The Whig Revolution of 1688 led to
very deep and very wide disaffection among Catholics, High Churchmen,
Congregationalists, Baptists, Quakers and others.
Within those subcultures,
long after the death of the Stuart cause as such with Cardinal York in 1807,
there persisted a feeling that Hanoverian Britain, her Empire, and that
Empire’s capitalist ideology, imported and at least initially controlled from
William of Orange’s Netherlands, were less than fully legitimate.
This was to
have startlingly radical consequences.
First in seventeenth-century England
and then in the eighteenth-century France that looked to that precedent,
gentry-cum-mercantile republican absolutism was an inversion of Jean Bodin’s
princely absolutism, itself an Early Modern aberration.
But what of the
creation of a gentry-cum-mercantile republic in the former American Colonies?
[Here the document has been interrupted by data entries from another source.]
/-! ### setMesh -/

@[simp] theorem State.setMesh_pending (s : State) (v : Mesh) : (s.setMesh v).pending = s.pending := rfl
@[simp] theorem State.setMesh_fresh (s : State) (v : Mesh) : (s.setMesh v).fresh = s.fresh := rfl
@[simp] theorem State.setMesh_cycles (s : State) (v : Mesh) : (s.setMesh v).cycles = s.cycles := rfl
@[simp] theorem State.setMesh_regs (s : State) (v : Mesh) : (s.setMesh v).regs = s.regs := rfl
@[simp] theorem State.setMesh_bus (s : State) (v : Mesh) : (s.setMesh v).bus = s.bus := rfl
@[simp] theorem State.setMesh_shadow (s : State) (v : Mesh) : (s.setMesh v).shadow = s.shadow := rfl
@[simp] theorem State.setMesh_logQ (s : State) (v : Mesh) : (s.setMesh v).logQ = s.logQ := rfl
@[simp] theorem State.setMesh_chans (s : State) (v : Mesh) : (s.setMesh v).chans = s.chans := rfl
@[simp] theorem State.setMesh_doms (s : State) (v : Mesh) : (s.setMesh v).doms = s.doms := rfl
@[simp] theorem State.setMesh_gates (s : State) (v : Mesh) : (s.setMesh v).gates = s.gates := rfl
@[simp] theorem State.setMesh_plls (s : State) (v : Mesh) : (s.setMesh v).plls = s.plls := rfl
@[simp] theorem State.setMesh_trees (s : State) (v : Mesh) : (s.setMesh v).trees = s.trees := rfl
@[simp] theorem State.setMesh_ck (s : State) (v : Mesh) : (s.setMesh v).ck = s.ck := rfl
@[simp] theorem State.setMesh_tp (s : State) (v : Mesh) : (s.setMesh v).tp = s.tp := rfl
@[simp] theorem State.setMesh_ms (s : State) (v : Mesh) : (s.setMesh v).ms = s.ms := rfl
@[simp] theorem State.setMesh_ld (s : State) (v : Mesh) : (s.setMesh v).ld = s.ld := rfl
@[simp] theorem State.setMesh_pw (s : State) (v : Mesh) : (s.setMesh v).pw = s.pw := rfl
@[simp] theorem State.setMesh_rgs (s : State) (v : Mesh) : (s.setMesh v).rgs = s.rgs := rfl
@[simp] theorem State.setMesh_cfg (s : State) (v : Mesh) : (s.setMesh v).cfg = s.cfg := rfl
@[simp] theorem State.setMesh_latch (s : State) (v : Mesh) : (s.setMesh v).latch = s.latch := rfl
@[simp] theorem State.setMesh_ff (s : State) (v : Mesh) : (s.setMesh v).ff = s.ff := rfl
@[simp] theorem State.setMesh_restore (s : State) (v : Mesh) : (s.setMesh v).restore = s.restore := rfl
@[simp] theorem State.setMesh_sbank (s : State) (v : Mesh) : (s.setMesh v).sbank = s.sbank := rfl
@[simp] theorem State.setMesh_bm (s : State) (v : Mesh) : (s.setMesh v).bm = s.bm := rfl
@[simp] theorem State.setMesh_bmOut (s : State) (v : Mesh) : (s.setMesh v).bmOut = s.bmOut := rfl
@[simp] theorem State.setMesh_bmNext (s : State) (v : Mesh) : (s.setMesh v).bmNext = s.bmNext := rfl
@[simp] theorem State.setMesh_portIn (s : State) (v : Mesh) : (s.setMesh v).portIn = s.portIn := rfl
@[simp] theorem State.setMesh_portOut (s : State) (v : Mesh) : (s.setMesh v).portOut = s.portOut := rfl
@[simp] theorem State.setMesh_gio (s : State) (v : Mesh) : (s.setMesh v).gio = s.gio := rfl
@[simp] theorem State.setMesh_mgtLast (s : State) (v : Mesh) : (s.setMesh v).mgtLast = s.mgtLast := rfl
@[simp] theorem State.setMesh_rb (s : State) (v : Mesh) : (s.setMesh v).rb = s.rb := rfl
@[simp] theorem State.setMesh_rbOut (s : State) (v : Mesh) : (s.setMesh v).rbOut = s.rbOut := rfl
@[simp] theorem State.setMesh_ddr (s : State) (v : Mesh) : (s.setMesh v).ddr = s.ddr := rfl
@[simp] theorem State.setMesh_tes (s : State) (v : Mesh) : (s.setMesh v).tes = s.tes := rfl
@[simp] theorem State.setMesh_dm (s : State) (v : Mesh) : (s.setMesh v).dm = s.dm := rfl
@[simp] theorem State.setMesh_im (s : State) (v : Mesh) : (s.setMesh v).im = s.im := rfl
@[simp] theorem State.setMesh_mesh (s : State) (v : Mesh) : (s.setMesh v).mesh = v := rfl
@[simp] theorem State.setMesh_packers (s : State) (v : Mesh) : (s.setMesh v).packers = s.packers := rfl
@[simp] theorem State.setMesh_chns (s : State) (v : Mesh) : (s.setMesh v).chns = s.chns := rfl
@[simp] theorem State.setMesh_shallots (s : State) (v : Mesh) : (s.setMesh v).shallots = s.shallots := rfl
@[simp] theorem State.setMesh_gold (s : State) (v : Mesh) : (s.setMesh v).gold = s.gold := rfl
@[simp] theorem State.setMesh_arows (s : State) (v : Mesh) : (s.setMesh v).arows = s.arows := rfl
@[simp] theorem State.setMesh_usr (s : State) (v : Mesh) : (s.setMesh v).usr = s.usr := rfl
@[simp] theorem State.setMesh_wk (s : State) (v : Mesh) : (s.setMesh v).wk = s.wk := rfl
@[simp] theorem State.setMesh_txs (s : State) (v : Mesh) : (s.setMesh v).txs = s.txs := rfl
@[simp] theorem State.setMesh_rxs (s : State) (v : Mesh) : (s.setMesh v).rxs = s.rxs := rfl
@[simp] theorem State.setMesh_rxOut (s : State) (v : Mesh) : (s.setMesh v).rxOut = s.rxOut := rfl
@[simp] theorem State.setMesh_walks (s : State) (v : Mesh) : (s.setMesh v).walks = s.walks := rfl
@[simp] theorem State.setMesh_hots (s : State) (v : Mesh) : (s.setMesh v).hots = s.hots := rfl
@[simp] theorem State.setMesh_moves (s : State) (v : Mesh) : (s.setMesh v).moves = s.moves := rfl
@[simp] theorem State.setMesh_repairs (s : State) (v : Mesh) : (s.setMesh v).repairs = s.repairs := rfl
@[simp] theorem State.setMesh_paramErrs (s : State) (v : Mesh) : (s.setMesh v).paramErrs = s.paramErrs := rfl
@[simp] theorem State.setMesh_paramPar (s : State) (v : Mesh) : (s.setMesh v).paramPar = s.paramPar := rfl
@[simp] theorem State.setMesh_ceSums (s : State) (v : Mesh) : (s.setMesh v).ceSums = s.ceSums := rfl
@[simp] theorem State.setMesh_lastLogs (s : State) (v : Mesh) : (s.setMesh v).lastLogs = s.lastLogs := rfl
@[simp] theorem State.setMesh_points (s : State) (v : Mesh) : (s.setMesh v).points = s.points := rfl
@[simp] theorem State.setMesh_cchecks (s : State) (v : Mesh) : (s.setMesh v).cchecks = s.cchecks := rfl
@[simp] theorem State.setMesh_zones (s : State) (v : Mesh) : (s.setMesh v).zones = s.zones := rfl
@[simp] theorem State.setMesh_keys (s : State) (v : Mesh) : (s.setMesh v).keys = s.keys := rfl
@[simp] theorem State.setMesh_sec (s : State) (v : Mesh) : (s.setMesh v).sec = s.sec := rfl
@[simp] theorem State.setMesh_romFail (s : State) (v : Mesh) : (s.setMesh v).romFail = s.romFail := rfl
@[simp] theorem State.setMesh_rd (s : State) (v : Mesh) (pg : Nat) (r : Row) (n : Nat) :
    (s.setMesh v).rd pg r n = s.rd pg r n := rfl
Did it, too, ultimately derive from reaction against the Stuarts, inverting
their newfangled ideology against them?
No, it ultimately derived from loyalty
to them, a loyalty which regarded the Hanoverian monarchy as illegitimate.
Since 1776 predates 1789, the American
Republic is not a product of the Revolution, but nevertheless sits under a radically
orthodox theological critique, most obviously by reference to pre-Revolutionary
traditions of Catholic and Protestant republican thought.
On the Catholic side, that is perhaps Venetian. On the Protestant side, it is perhaps Dutch. On both sides, it is
perhaps to be found at cantonal level in Switzerland, where it is possible that such
thought might hold sway even now.
There simply were Protestant Dutch Republics
before the Revolution. There simply was a Catholic Venetian Republic before the
Revolution. There simply were, and there simply are, Protestant and Catholic
cantons in Switzerland, predating the Revolution. The literature must be there,
for those who can read the languages sufficiently well.
Furthermore, there is
no shortage of Americans whose ancestors came from the Netherlands or from
Italy, and there may well be many who assume from their surnames that their
bloodline is German or Italian (or possibly French) when in fact it is Swiss.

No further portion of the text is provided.